Why Your AI Agent Forgets You: How Hybrid Memory Fixes It

AI agents are getting better at retrieving information. They can search files, browse docs, and connect to tools like Gmail, Slack, Notion, and GitHub.

But retrieval is not the same as memory.

You tell an agent what project you are working on.
You explain your preferences.
You make decisions across multiple conversations.
You leave context in Slack, email, and ChatGPT.

When the next session starts, the agent asks you to explain everything again. This is not just a context window problem. It is a memory retrieval problem.

Flat-file memory is useful, but real agent memory needs to persist, stay scoped, and evolve with the user over time. RAG retrieves external knowledge. Memory preserves user-specific context across sessions. They are not the same layer.

This post is a follow-up to How to Build Your Second Brain with Membase, which covers the broader case for an automated memory layer. Here we go deeper into how retrieval actually works.

For the broader memory taxonomy, start with Agent Memory Beyond RAG. This post focuses on the retrieval layer: how the system decides which memory is actually useful right now.

So the question becomes: should AI agent memory use vector search or GraphRAG?

The answer is: neither is enough by itself.

Vector Search Is Useful, but It Is Not Memory

Vector search is great when the problem is "find the most semantically similar text." That works well for docs, notes, FAQs, product specs, and knowledge bases.

For example, when you ask "What is our API rate limit?", vector search can probably find the right chunk.

But personal memory is different. When you ask "Can you continue from what David said last time?", the system needs to know:

Who is David?
Which conversation was "last time"?
What did he say?
Which project was it about?
Was it a decision, preference, task, or random comment?
Is it still relevant now?

That is not just semantic similarity. That is context reconstruction.

Graph-Based Memory Helps, but It Is Not the Whole Answer

Graph-based memory is much closer to how agent memory should work. Instead of treating everything as isolated chunks, graph memory can represent people, projects, decisions, entities, episodes, and relationships.

Graph memory frameworks (for example, Graphiti) build temporal context graphs for AI agents.
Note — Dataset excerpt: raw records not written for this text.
/-- What a window of a reference shows and does of its own. -/
theorem refWindow_reads (k c : Nat) (hk : k < 3) (haon : s.pw.aon = true) (hc : c < 2 ^ 20) :
    (s.refWindow k c (refCnt k)).rd (refCnt k) = c + b2n (refWithin k c) * 2 ^ 31 ∧
    (refWithin k c = false → 1 ≤ SMap.get s.pw.refBad k 0 → s.pw.refFail.contains k = false →
      (s.refWindow k c (refCnt k)).pw.refFail.contains k = true ∧ (s.refWindow k c (refCnt k)).bit Reg.pmFault (3 + k) = true ∧
      (s.refWindow k c (refCnt k)).bit Reg.pmFault (19 + k) = true ∧
      (k = 0 → s.mode ∈ [2, 3, 5, 6, 7, 8, 9] → s.pw.chg = none → (s.refWindow k c (refCnt k)).mode = 10) ∧
      (k = 1 → s.hubOn = true → ∀ j, j < 8 → (s.refWindow k c (refCnt k)).bit (Reg.vlLpStat (j + 1)) 31 = false) ∧
      (k = 2 → ∀ n g, n < 8 → g < 8 → s.domOn (domCr n) = true → s.crLink n ≠ 0 → grpWidth (s.grpWord n g) ≠ 0 →
        (s.refWindow k c (refCnt k)).bit (Reg.crGStat n g) 28 = true)) ∧
    (refWithin k c = true → 3 ≤ SMap.get s.pw.refGood k 0 → s.pw.refFail.contains k = true →
      (s.refWindow k c (refCnt k)).pw.refFail.contains k = false ∧ (s.refWindow k c (refCnt k)).bit Reg.pmFault (19 + k) = false ∧
      (s.refWindow k c (refCnt k)).bit Reg.pmFault (3 + k) = s.bit Reg.pmFault (3 + k)) := by
  obtain ⟨h, hrd, hfail, hchg, hmode, hflt, hregs⟩ := s.refShow_kept k c hk
  have ha : (s.refShow k c).pw.aon = true := h.aon.trans haon
  have hcv : (c % 2 ^ 20 + b2n (refWithin k c) * 2 ^ 31) % 2 ^ 32 = c + b2n (refWithin k c) * 2 ^ 31 := by
    have : b2n (refWithin k c) ≤ 1 := by cases refWithin k c <;> decide
    simp only [Nat.reducePow] at hc ⊢
    omega
  rw [hcv] at hrd
  obtain ⟨-, f1, f2, f3, f4, f5, f6, f7⟩ := State.refFails_reads (s.refShow k c) k hk ha
  obtain ⟨-, r1, r2, r3, r4⟩ := State.refReturns_reads (s.refShow k c) k hk
  refine ⟨?_, fun hw hb hf => ?_, fun hw hg hf => ?_⟩
  · rcases s.refWindow_cases k c with e | e | e <;> rw [e]
    · exact f4.trans hrd
    · exact r4.trans hrd
    · exact hrd
  · rw [s.refWindow_bad hw hb hf]
    refine ⟨f1, f2, f3, fun h0 hm hn => f5 h0 (by rw [hmode]; exact hm) (hchg.trans hn), fun h1 hh => f6 h1 ((State.hubOn_of_doms h.doms).trans hh),
      fun h2 n g hn hg8 hd hl hgw => f7 h2 n g hn hg8 ?_ ?_ ?_⟩
    · rw [← hd]
      unfold State.domOn State.dom
      rw [h.doms]
    · unfold State.crLink State.fld
      rw [hregs _ (regPart_regs (by simp only [Reg.crCtrl_addr]; omega))]
      exact hl
    · unfold State.grpWord
      rw [hregs _ (regPart_regs (by simp only [Reg.crCfg_addr]; omega))]
      exact hgw
  · rw [s.refWindow_good hw hg hf]
    exact ⟨r1, r2, r3.trans (hflt _)⟩

/-! ### The windows of the three references -/

/-- What reference `i` finds as it was, or left as it is, while the windows of others are read. -/
structure OtherKept (i : Nat) (s t : State) : Prop where
  cnt : t.rd (refCnt i) = s.rd (refCnt i)
  latch : t.bit Reg.pmFault (3 + i) = s.bit Reg.pmFault (3 + i)
  active : t.bit Reg.pmFault (19 + i) = s.bit Reg.pmFault (19 + i)
  bad : SMap.get t.pw.refBad i 0 = SMap.get s.pw.refBad i 0
  good : SMap.get t.pw.refGood i 0 = SMap.get s.pw.refGood i 0
  fail : t.pw.refFail.contains i = s.pw.refFail.contains i
  doms : t.pw.doms = s.pw.doms
  aon : t.pw.aon = s.pw.aon
  mode : i = 0 → t.mode = s.mode
  links : i = 1 → ∀ j, j < 8 → t.rd (Reg.vlLpStat (j + 1)) = s.rd (Reg.vlLpStat (j + 1))
  groups : i = 2 → ∀ n g, n < 8 → g < 8 → t.crLink n = s.crLink n ∧ t.grpWord n g = s.grpWord n g

theorem OtherKept.trans {i : Nat} {s t u : State} (h : OtherKept i s t) (h' : OtherKept i t u) : OtherKept i s u where
  cnt := h'.cnt.trans h.cnt
  latch := h'.latch.trans h.latch
  active := h'.active.trans h.active
  bad := h'.bad.trans h.bad
  good := h'.good.trans h.good
  fail := h'.fail.trans h.fail
  doms := h'.doms.trans h.doms
  aon := h'.aon.trans h.aon
  mode a := (h'.mode a).trans (h.mode a)
  links a j hj := (h'.links a j hj).trans (h.links a j hj)
  groups a n g hn hg := ⟨((h'.groups a n g hn hg).1).trans (h.groups a n g hn hg).1, ((h'.groups a n g hn hg).2).trans (h.groups a n g hn hg).2⟩

theorem OtherKept.refl (i : Nat) : OtherKept i s s :=
  ⟨rfl, rfl, rfl, rfl, rfl, rfl, rfl, rfl, fun _ => rfl, fun _ _ _ => rfl, fun _ _ _ _ _ => ⟨rfl, rfl⟩⟩

theorem RefKept.other {k i : Nat} {s t : State} (h : RefKept k s t) (hk : k < 3) (hi : i < 3) (hne : i ≠ k) : OtherKept i s t where
  cnt := h.rd _ (by rw [refCnt_addr i hi]; omega) (by rw [refCnt_addr i hi]; omega) (by rw [refCnt_addr i hi]; omega)
    (by rw [refCnt_addr i hi, refCnt_addr k hk]; omega)
  latch := h.fault _ (by omega) (by omega)
  active := h.fault _ (by omega) (by omega)
  bad := h.bad i hne
  good := h.good i hne
  fail := h.fail i hne
  doms := h.doms
  aon := h.aon
  mode e := h.mode (by omega)
  links e j hj := h.regs _ (regPart_regs (by simp only [Reg.vlLpStat_addr]; omega))
    (fun n _ => by simp only [Reg.vlLpStat_addr, Reg.tcHold_addr]; omega) (fun e' => absurd (e.trans e'.symm) hne)
    (fun _ => by simp only [Reg.vlLpStat_addr]; omega)
  groups e n g hn hg := by
    have hr : ∀ q : Reg, (∀ m, m < 8 → q.addr ≠ (Reg.tcHold m).addr) → 0x1000080000 ≤ q.addr → t.rd q = s.rd q := fun q hq hl =>
      h.regs q (regPart_regs (by omega)) hq (fun _ j _ => by simp only [Reg.vlLpStat_addr]; omega) (fun e' => absurd (e.trans e'.symm) hne)
    unfold State.crLink State.grpWord State.fld
    refine ⟨?_, ?_⟩
    · rw [hr (Reg.crCtrl n) (fun m _ => by simp only [Reg.crCtrl_addr, Reg.tcHold_addr]; omega) (by simp only [Reg.crCtrl_addr]; omega)]
    · exact hr (Reg.crCfg n (2 + g)) (fun m _ => by simp only [Reg.crCfg_addr, Reg.tcHold_addr]; omega) (by simp only [Reg.crCfg_addr]; omega)

/-- What the windows come to for one reference (R456). -/
structure WindowDone (i c : Nat) (s t : State) : Prop where
  shown : t.rd (refCnt i) = c + b2n (refWithin i c) * 2 ^ 31
  failed : refWithin i c = false → 1 ≤ SMap.get s.pw.refBad i 0 → s.pw.refFail.contains i = false →
    t.pw.refFail.contains i = true ∧ t.bit Reg.pmFault (3 + i) = true ∧ t.bit Reg.pmFault (19 + i) = true ∧ t.pinFaultN = false ∧
    (i = 0 → s.mode ∈ [2, 3, 5, 6, 7, 8, 9] → s.pw.chg = none → t.mode = 10) ∧
    (i = 1 → s.hubOn = true → ∀ k, k < 8 → t.bit (Reg.vlLpStat (k + 1)) 31 = false) ∧
    (i = 2 → ∀ n g, n < 8 → g < 8 → s.domOn (domCr n) = true → s.crLink n ≠ 0 → grpWidth (s.grpWord n g) ≠ 0 →
      t.bit (Reg.crGStat n g) 28 = true)
  returned : refWithin i c = true → 3 ≤ SMap.get s.pw.refGood i 0 → s.pw.refFail.contains i = true →
    t.pw.refFail.contains i = false ∧ t.bit Reg.pmFault (19 + i) = false ∧ t.bit Reg.pmFault (3 + i) = s.bit Reg.pmFault (3 + i)
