-- ==== Sys2Proof/WellFormed.lean ====
section
/-! DEFINITION. Which instructions have an encoding (30_encoding.md R78, R83: LDI takes 0 to 255, a branch offset lies in
[-128, 127]), and which configurations are given a meaning (44_actuator.md R171, 00_scope.md R11). -/

namespace Sys2Proof

/-- A branch offset that fits the signed 8-bit field (R78). -/
def offsetFits (off : Int) : Bool := decide (-128 ≤ off) && decide (off ≤ 127)

/-- An instruction every operand of which fits its field. A register always fits (R77: every value is legal). -/
def Instr.wf : Instr → Bool
  | .tstart => true
  | .tstop => true
  | .tread => true
  | .treset => true
  | .esample => true
  | .edisable => true
  | .eenable => true
  | .eclrpend => true
  | .rdyset => true
  | .rdyclr => true
  | .rdytst _ => true
  | .durwr => true
  | .durrd _ => true
  | .scale _ _ => true
  | .cmpth _ _ => true
  | .outset _ => true
  | .ldi _ imm => decide (imm ≤ 255)
  | .bz _ off => offsetFits off
  | .bnz _ off => offsetFits off
  | .jmp off => offsetFits off
  | .stop => true

/-- PCT is a rational in [0, 100] (R9, R171). -/
def Ratio.isPercentage (q : Ratio) : Bool := decide (0 < q.den) && decide (q.num ≤ 100 * q.den)

/-- A configuration the model gives a meaning to: the bounds of R171, and PLEN's of R11. The four behavioural
parameters are in their sets by their types, and BASELINE, FULLSCALE and PCT are non-negative by theirs. -/
def Config.wf (c : Config) : Bool :=
  decide (1 ≤ c.width) && decide (c.width ≤ 16) && decide (c.baseline < c.modulus) && decide (c.fullscale < 2 ^ 31) &&
    c.pct.isPercentage && c.prog.wf

end Sys2Proof
end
They track how facts change over time, maintain provenance, and support evolving real-world data.

This matters because your memory is not static.

Your project changes.
Your preferences change.
Your priorities change.
Your relationships between tasks, people, and decisions change.

Graph memory helps agents retrieve context through relationships, not just similarity.

However, graph memory is not free. It requires entity extraction, relationship extraction, graph updates, and conflict handling. It can also add latency and complexity when the query only needs simple semantic recall. That is why graph memory should not be the only retrieval path.

The Key Is to Use Both

Memory capability	Vector	Graph	Hybrid
Finds similar text	✓	△	✓
Matches exact names and terms	△	△	✓
Follows relationships	✗	✓	✓
Handles changing context	✗	✓	✓
Stays fast for simple recall	✓	△	✓
Reconstructs user context	✗	△	✓

Vector search and graph memory both have their specialties.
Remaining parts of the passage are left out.